Stored data:
/-- An accumulator header (08_matrix R208). -/
structure AccHdr where
  efmt : BitVec 8 := 0
  lock : Bool := false
  rows : BitVec 8 := 64
  cols : BitVec 8 := 64
  rslay : BitVec 4 := 0
  rsfmt : BitVec 4 := 0
  cslay : BitVec 4 := 0
  csfmt : BitVec 4 := 0
  rbase : BitVec 56 := 0
  cbase : BitVec 56 := 0
  arow : BitVec 16 := 0
  bcol : BitVec 16 := 0
  progress : BitVec 16 := 0
  consumed : BitVec 16 := 0
deriving DecidableEq, Repr

/-- What a queued matrix command does (08_matrix R212). -/
inductive MKind where
  | mzero
  | mhdr (img : AccHdr)
  /-- MOP, MOPD, MOPS with the elements it read: rows of A and B as exact operands in order of k -/
  | mop (fn : Nat) (sat : Bool) (m : Nat) (va vb : BitVec 2048) (ha hb : VHdr) (kx : BitVec 256)
  | mmas (sat : Bool) (a b : TileHdr) (arow bcol kbase kcount m n : Nat)
  | mwr (row : Nat) (vs : BitVec 2048) (efmt : BitVec 8)
  | mld (t : TileHdr) (arow bcol m n : Nat)
deriving DecidableEq, Repr

/-- The phases of an accepted matrix command. -/
inductive MPhase where
  | queued | performing | paused | done
deriving DecidableEq, Repr

/-- An accepted matrix command (08_matrix R212): its issuer, what it changed at acceptance (R213, R235). -/
structure MCmd where
  id : Nat
  slot : Nat
  acc : Nat
  kind : MKind
  phase : MPhase
  pd : Nat
  major : Nat
  /-- the accumulator header as it stood before this command was accepted -/
  before : AccHdr
deriving DecidableEq, Repr

/-- A follow-on as a copy carries it (09_copy R253). -/
structure FollowOn where
  kind : Nat
  sat : Bool
  acc : Nat
  role : Nat
  other : Word
  w0 : Word
  w1 : Word
deriving DecidableEq, Repr

/-- The states of a copy command (09_copy R265). -/
inductive CopyState where
  | waiting | moving | paused | followOn
deriving DecidableEq, Repr

/-- An unfinished copy command (09_copy R238, R265). -/
structure CopyCmd where
  id : Nat
  slot : Nat
  kind : Nat
  src : Word
  dst : Word
  extent : Nat
  kc : Nat
  scope : Nat
  cbv : Bool
  cb : Nat
  rs : Nat
  dir : Bool
  tile : Bool
  hdr : Option TileHdr
  /-- conversion: target format, rounding, bank -/
  conv : Option (Nat × Nat × Nat)
  follow : Option FollowOn
  /-- multicast set (R255) -/
  mset : Word
  state : CopyState
  done : Nat
  /-- CPYM: lines received of the chunk in hand -/
  lines : Table (List Byte)
  pd : Nat
  /-- words of the chunk in hand that were written and wait at their homes (10_sync R282) -/
  late : List Nat := []
  /-- source words, by address / 8, that were read with another word of their atom and are still to be used (R270) -/
  held : Table (List Byte) := []
deriving DecidableEq, Repr

/-- A circular-buffer descriptor (09_copy R259) with the slots' holders and the waiting order. -/
structure CbDesc where
  valid : Bool := false
  base : Word := 0
  ssize : Nat := 0
  nslots : Nat := 0
  scope : Nat := 0
  free : Nat := 0
  filled : Nat := 0
  phead : Nat := 0
  chead : Nat := 0
  pstall : BitVec 32 := 0
  cstall : BitVec 32 := 0
  maxocc : Nat := 0
  /-- slots held by producers and consumers in ring order: slot, holder (strand slot, or 16 + copy entry), done -/
  pheld : List (Nat × Nat × Bool) := []
  cheld : List (Nat × Nat × Bool) := []
  /-- who waits for a slot, in order of arrival: holder as above -/
  pwait : List Nat := []
  cwait : List Nat := []
deriving DecidableEq, Repr

/-- A row stream (09_copy R257): the bank it holds (`die`, channel, bank), its opener, and the rows its commands have
named, whose Sagger lines are locked (12_sagger R325). -/
structure RowStream where
  bank : Option (Nat × Nat × Nat)
  opener : Nat
  rows : List Nat := []
deriving DecidableEq, Repr

/-- A full/empty request at its owner (10_sync R276), and the number of the access it belongs to. -/
structure FeReq where
  sid : Nat
  tenant : Nat
  addr : Nat
  kind : FeKind
  data : Word
  acc : Nat := 0
deriving DecidableEq, Repr

/-- A mailbox message (10_sync R293). -/
structure MbMsg where
  sender : Nat
  data : List Byte
deriving DecidableEq, Repr

/-- An active message (04_strand R134). -/
structure AmMsg where
  index : Nat
  sender : Nat
  tenant : Nat
  reply : Bool
  args : List Word
deriving DecidableEq, Repr

/-- A forwarding entry (14_dispatch R377). -/
structure FwdEntry where
  tenant : Nat
  target : Nat
  held : Bool
  /-- of a held entry: the parking slot of its instance -/
  slotNo : Nat := 0
deriving DecidableEq, Repr

/-- A breakpoint (16_debug R414). -/
structure Breakpoint where
  slot : Nat
  kind : Nat
  rd : Bool
  wr : Bool
  len : Nat
  ord : Nat
  addr : Word
  setter : Nat
  cap : Option Nat
deriving DecidableEq, Repr

/-- One core (04_strand R105) with its engines. -/
structure Core where
  strands : Table Strand := []
  last : Nat := 4
  /-- core-wide control registers by number; an unlisted one holds its reset value -/
  cr : Table Word := []
  /-- arrival queues of the message strand in one order; the flag is the reply class (04 R134) -/
  amq : List AmMsg := []
  /-- a handler is running, and its class -/
  amRun : Option Bool := .none
  vicq : List Nat := []
  tlb : List TlbEntry := []
  plb : List PlbDomain := []
  saveRec : Option FaultRec := .none
  l1 : Table L1Word := []
  /-- stores the L1 has accepted (11 R312) -/
  stores : Nat := 0
  icache : Table (Byte × Nat) := []
  rvq : List Nat := []
  rvqOvf : Bool := false
  rvqOvcnt : BitVec 32 := 0
  /-- accumulator rows by accumulator x 64 + row: 64 words of 32 bits, column 0 lowest (08 R207) -/
  acc : Table (BitVec 2048) := []
  accHdr : Table AccHdr := []
  mq : List MCmd := []
  copies : Table CopyCmd := []
  lfmt : Table Word := []
  cbs : Table CbDesc := []
  rows : Table RowStream := []
  parked : List FeReq := []
  mbHi : List MbMsg := []
  mbLo : List MbMsg := []
  /-- slots that wait in MBRECV, in order (10 R296) -/
  mbWait : List Nat := []
  fwd : List FwdEntry := []
  bps : Table Breakpoint := []
  /-- fills on their way (06 R180): virtual line, level -/
  fills : List (Nat × Nat) := []
  /-- it is being migrated or parked -/
  moving : Bool := false
deriving DecidableEq, Repr

/-- A request in the lane allocator's order (05_vector R147). -/
structure LaneReq where
  core : Nat
  slot : Nat
  count : Nat
  /-- 0 SETVL, 1 SETMVL, 2 restore -/
  kind : Nat
  /-- of a SETVL or SETMVL: its destination, its application length, its element size in bits -/
  rd : Nat := 0
  avl : Nat := 0
  eb : Nat := 0
deriving DecidableEq, Repr

/-- A barrier register (10_sync R287) and its waiting strands. -/
structure Barrier where
  valid : Bool := false
  gen : BitVec 16 := 0
  arrived : BitVec 16 := 0
  expected : BitVec 16 := 0
  waiters : List Nat := []
deriving DecidableEq, Repr

/-- How a walk ends (07_translation R192): a leaf with its two words and its address and level, or a fault with type and
level. -/
inductive WalkEnd where
  | leaf (lo hi : Word) (pa level : Nat)
  | fault (type level : Nat)
deriving DecidableEq, Repr

/-- What a walk gives the accesses that joined it: its end, or the error a table node met (07 R197). -/
inductive WalkRes where
  | ended (e : WalkEnd)
  | ecc
  | poison
deriving DecidableEq, Repr

/-- A miss that has gone to the cluster's walker (07 R197): the strand charged, the core, the 4 KiB virtual page, and the
outcome of its walk once that has ended. -/
structure WalkReq where
  sid : Nat
  core : Nat
  page : Nat
  /-- which of the strand's accesses: 0 its scalar stream's, 1 its vector queue's, 2 its matrix and copy commands', 3 the fills of
  prefetched lines -/
  stream : Nat := 0
  res : Option WalkRes
  /-- the walk that gave the outcome -/
  walk : Nat := 0
deriving DecidableEq, Repr

/-- One cluster. -/
structure Cluster where
  laneOrder : List LaneReq := []
  /-- slice contents by lane cluster x 16,384 + offset; unlisted 0 -/
  slices : Table Byte := []
  cc : Table CcWord := []
  bars : Table Barrier := []
  /-- records waiting in walker slots (07 R202) -/
  recWait : List FaultRec := []
  /-- misses at the walker and those that wait behind them, in order of arrival (07 R197, R202) -/
  walkQ : List WalkReq := []
deriving DecidableEq, Repr

/-- A watch entry (15_sequence R398), as its 128-byte image. -/
abbrev WatchImage := List Byte

/-- A sequence slot that is not FREE (15_sequence R388). -/
structure SeqSlot where
  stopped : Bool
  owner : Nat
  tag : Word
  ring : Nat
  log2cap : Nat
  position : BitVec 32
  history : List (BitVec 32)
  draft : List (BitVec 32)
  total : BitVec 32
  cls : List (BitVec 32)
  provisional : BitVec 32
  watch : Table WatchImage
  supp : BitVec 16
  suppcnt : BitVec 32
  stopRec : Word
  notify : Word
  forkRep : BitVec 32
  parent : Nat
  forkPos : BitVec 32
  iteration : BitVec 32
  /-- an action has run since the previous SQITER iterate (R403) -/
  acted : Bool
deriving DecidableEq, Repr

/-- What a store below holds of a line: its bytes, the key identifier and generation it is recorded under (12_sagger R332),
and its poisoned atoms (R329). -/
structure LineImage where
  bytes : List Byte
  key : Nat
  gen : Nat
  poison : List Nat
deriving DecidableEq, Repr

/-- A line in a home slice (01_engines R28): its address, the 32-byte atoms it holds, the key and tenant of the last request
that dirtied it, and, when it is dirty, what the stores below still hold. -/
structure L2Line where
  pa : Nat
  atoms : List Nat
  key : Nat
  tenant : Nat
  under : Option LineImage
deriving DecidableEq, Repr
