/-! ### Cores, clusters, dies, strands -/

def State.core (s : State) (c : Nat) : Core := tget {} s.cores c
def State.setCore (s : State) (c : Nat) (x : Core) : State := { s with cores := tput s.cores c x }
def State.modCore (s : State) (c : Nat) (f : Core → Core) : State := s.setCore c (f (s.core c))
def State.cluster (s : State) (cl : Nat) : Cluster := tget {} s.clusters cl
def State.setCluster (s : State) (cl : Nat) (x : Cluster) : State := { s with clusters := tput s.clusters cl x }
def State.modCluster (s : State) (cl : Nat) (f : Cluster → Cluster) : State := s.setCluster cl (f (s.cluster cl))
def State.die (s : State) (d : Nat) : Die := tget {} s.dies d
def State.setDie (s : State) (d : Nat) (x : Die) : State := { s with dies := tput s.dies d x }
def State.modDie (s : State) (d : Nat) (f : Die → Die) : State := s.setDie d (f (s.die d))
def State.port (s : State) (p : Nat) : HostPort := tget {} s.ports p
def State.modPort (s : State) (p : Nat) (f : HostPort → HostPort) : State := { s with ports := tput s.ports p (f (s.port p)) }

def Core.strand (c : Core) (k : Nat) : Strand := tget {} c.strands k
def Core.setStrand (c : Core) (k : Nat) (x : Strand) : Core := { c with strands := tput c.strands k x }

def State.st (s : State) (sid : Nat) : Strand := (s.core (coreOfSid sid)).strand (slotOfSid sid)
def State.setSt (s : State) (sid : Nat) (x : Strand) : State := s.modCore (coreOfSid sid) (fun c => c.setStrand (slotOfSid sid) x)
def State.modSt (s : State) (sid : Nat) (f : Strand → Strand) : State := s.setSt sid (f (s.st sid))

/-- The strand whose instruction is being executed. -/
def State.curSid (s : State) : Nat := s.curCore * 8 + s.curSlot
def State.cur (s : State) : Strand := s.st s.curSid
def State.setCur (s : State) (x : Strand) : State := s.setSt s.curSid x
def State.modCur (s : State) (f : Strand → Strand) : State := s.modSt s.curSid f

/-- Every strand identity of the package. -/
def allSids : List Nat := allCores.flatMap (fun c => (List.range 5).map (fun k => c * 8 + k))

/-- The strand identities of the cores that hold any state: no other strand has left reset. -/
def State.liveSids (s : State) : List Nat := s.cores.flatMap (fun e => (List.range 5).map (fun k => e.1 * 8 + k))

/-- ctl.coreid and ctl.strandid (R116). -/
def State.coreId (s : State) (c : Nat) : Word := word (s.pkg % 1024 * 1024 + c)
def State.strandId (s : State) (sid : Nat) : Word := word (s.pkg % 1024 * 8192 + sid)

/-! ### Clocks (17_service R427, R428) -/

/-- The island of a core. -/
def islandOfCore (c : Nat) : Nat := 10 * (c / 16) + c % 16
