/-- The elements of a conversion: index, code, carry so far and flags, the carry running along the vector. -/
def cvtElems (src target rm eb : Nat) (xs : List (Nat × Nat)) (carry fl : Nat) : List (Nat × Nat) × Nat × Nat :=
  match xs with
  | [] => ([], carry, fl)
  | (i, x) :: r =>
    let v := cvtVal src eb x
    if rm = 3 then
      let (y, c, g) := efStep target v carry
      let (ys, c', fl') := cvtElems src target rm eb r c (fl ||| g)
      ((i, y) :: ys, c', fl')
    else
      let (y, g) := cvtTo target (nmodeOf rm) v
      let (ys, c', fl') := cvtElems src target rm eb r carry (fl ||| g)
      ((i, y) :: ys, c', fl')

/-- VCVT (R166).  DESIGN CHOICES (log 82): efmt 0x00 with another rawsz than 3 is HDR_UNSUP, whose cause R166 does not name; an unset
landing format of .q is charged to vd, whose bank it is. -/
def vecCvt (t : Strand) (e : VEntry) (vd vs1 mask efc : Nat) (reset : Bool) (rm target : Nat) : VRes :=
  let h := t.vhr vs1
  let src := h.efmt.toNat
  let tc := if target = 63 then e.lfmt.toNat else targetFmt target
  if src = 0 && h.rawsz != 3 then .error (xHdrUnsup, vs1)
  else if !e.fits h.esize then .error (xHdrShape, vs1)
  else if tc = 0 then .error (xHdrUnsup, vd)
  else if !e.fits (esizeOf tc) then .error (xHdrShape, vd)
  else if h.spar != 0 then .error (xHdrMismatch, vs1)
  else if rm = 3 && (!isFloat src || !isFloat tc) then .error (xHdrUnsup, vs1)
  else
    let t := if reset then t.efcw efc 0 else t
    if e.vl = 0 then .ok t
    else
      let eb := 8 * h.esize
      let xs := (e.actives (t.kr mask)).map (fun i => (i, t.el vs1 eb i))
      let (ys, c, fl) := cvtElems src tc rm eb xs (t.efcr efc).toNat 0
      let t := if rm = 3 then t.efcw efc (BitVec.ofNat 32 c) else t
      .ok ((t.putVec vd (8 * esizeOf tc) ys
        { efmt := BitVec.ofNat 8 tc, rawsz := 0, slay := h.slay, sfmt := h.sfmt,
          order := if esizeOf tc = 1 then h.order else 0, count := BitVec.ofNat 16 e.vl }).raise fl)

/-! ### Predicates (R168) -/

/-- A word of a predicate register. -/
def kWord (k : BitVec 256) (j : Nat) : Word := BitVec.ofNat 64 (k.toNat / 2 ^ (64 * j))

/-- A predicate register with a word replaced. -/
def setKWord (k : BitVec 256) (j : Nat) (x : Word) : BitVec 256 :=
  BitVec.ofNat 256 (k.toNat - (kWord k j).toNat * 2 ^ (64 * j) + x.toNat * 2 ^ (64 * j))

/-- KPOP and KFIRST. -/
def kPop (k : BitVec 256) : Nat := popCount k.toNat 256
def kFirst (k : BitVec 256) : Nat := (firstBelow 256 (fun i => k.getLsbD i)).getD 256
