/-- A tenant of the package, set; the die of its first cluster; two tenants are of one partition. -/
def State.tenantSet (s : State) (t : Nat) : Option Tenant := tfind s.disp.tenants t
def State.tenantDie (s : State) (t : Nat) : Nat :=
  match s.tenantSet t with
  | some r => (allClusters.find? r.holds).getD 0 / 8
  | none => 0
def State.sameTenantPartition (s : State) (a b : Nat) : Bool := (s.partitionOfDie (s.tenantDie a)).mask.testBit (s.tenantDie b)

/-- The membership group of a class (R342). -/
def PClass.coreGroup (c : PClass) : Bool := match c with | .core => true | .crsp => true | _ => false
def PClass.memoryGroup (c : PClass) : Bool := match c with | .req => true | .rsp => true | _ => false

/-- The row of the channel table of R343 that a class uses. -/
def PClass.row (c : PClass) : Nat := match c with | .req => 0 | .rsp => 0 | .core => 1 | .crsp => 1 | .msg => 2 | .ctrl => 3

/-- The dispatcher's reservation of a pair for a tenant in the core or the memory group (R349). -/
def State.pairOf (s : State) (tenant : Nat) (cls : PClass) : Option Nat :=
  match tfind s.fabric.vcres tenant with
  | some r =>
    if r.live && cls.coreGroup && r.core then some r.corePair
    else if r.live && cls.memoryGroup && r.memory then some r.memPair
    else none
  | none => none

/-- The first channel of a packet's pair or open set. -/
def State.channelBase (s : State) (cls : PClass) (tenant : Nat) : Nat :=
  match s.pairOf tenant cls with | some i => 4 + 2 * i | none => 0

/-- The channels a packet of a class may take in the adaptive way: those of its pair, or of the open set (R343). -/
def State.adaptiveChannels (s : State) (cls : PClass) (tenant : Nat) : List Nat :=
  match s.pairOf tenant cls with | some i => [5 + 2 * i] | none => [1, 2, 3]

/-- The channel of a packet that keeps to dimension order (R343): by the ends of its way within its pair or set, or the escape
channel. -/
def State.channelFor (s : State) (cls : PClass) (tenant src dst : Nat) : Nat :=
  let base := s.channelBase cls tenant
  match cls with
  | .req => base
  | .rsp => base
  | .ctrl => (src ^^^ dst) % 2
  | _ => base + (src ^^^ dst) % 2 + (if (s.pairOf tenant cls).isSome then 0 else 2 * (Config.channelSet src dst % 2))

/-- A packet enters the mesh at the router of its sender; its identity. -/
def State.sendPacket (s : State) (cls : PClass) (tenant src : Nat) (dsts : List Nat) (payload : Payload) (waiter : Option Nat) :
    Nat × State :=
  let (id, s) := s.fresh
  let (x, y) := routerOf src
  let escaped := match cls with | .rsp => true | _ => false
  let p : Packet :=
    { id := id, cls := cls, tenant := tenant, src := src, dsts := dsts, x := x, y := y,
      vc := s.channelFor cls tenant src (lget 0 dsts 0), waited := 0, escaped := escaped, hx := x, hy := y, payload := payload,
      waiter := waiter, fwd := false, sender := src, named := lget 0 dsts 0 }
  (id, { s with fabric := { s.fabric with packets := s.fabric.packets ++ [p] } })
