-- ==== Sys2Proof/Machine/Dispatch.lean ====
section
/-! DEFINITION. The meaning of each constructor of `Instr`, one arm each. -/

namespace Sys2Proof.Machine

• [Instructions for the task] Print exactly the lines above, between the one holding "amq : List AmMsg := []" and the one holding "mbLo : List MbMsg := []", inclusive, and nothing besides.

• [Finished task]
  amq : List AmMsg := []
  /-- a handler is running, and its class -/
  amRun : Option Bool := .none
  vicq : List Nat := []
  tlb : List TlbEntry := []
  plb : List PlbDomain := []
  saveRec : Option FaultRec := .none
  l1 : Table L1Word := []
  /-- stores the L1 has accepted (11 R312) -/
  stores : Nat := 0
  icache : Table (Byte × Nat) := []
  rvq : List Nat := []
  rvqOvf : Bool := false
  rvqOvcnt : BitVec 32 := 0
  /-- accumulator rows by accumulator x 64 + row: 64 words of 32 bits, column 0 lowest (08 R207) -/
  acc : Table (BitVec 2048) := []
  accHdr : Table AccHdr := []
  mq : List MCmd := []
  copies : Table CopyCmd := []
  lfmt : Table Word := []
  cbs : Table CbDesc := []
  rows : Table RowStream := []
  parked : List FeReq := []
  mbHi : List MbMsg := []
  mbLo : List MbMsg := []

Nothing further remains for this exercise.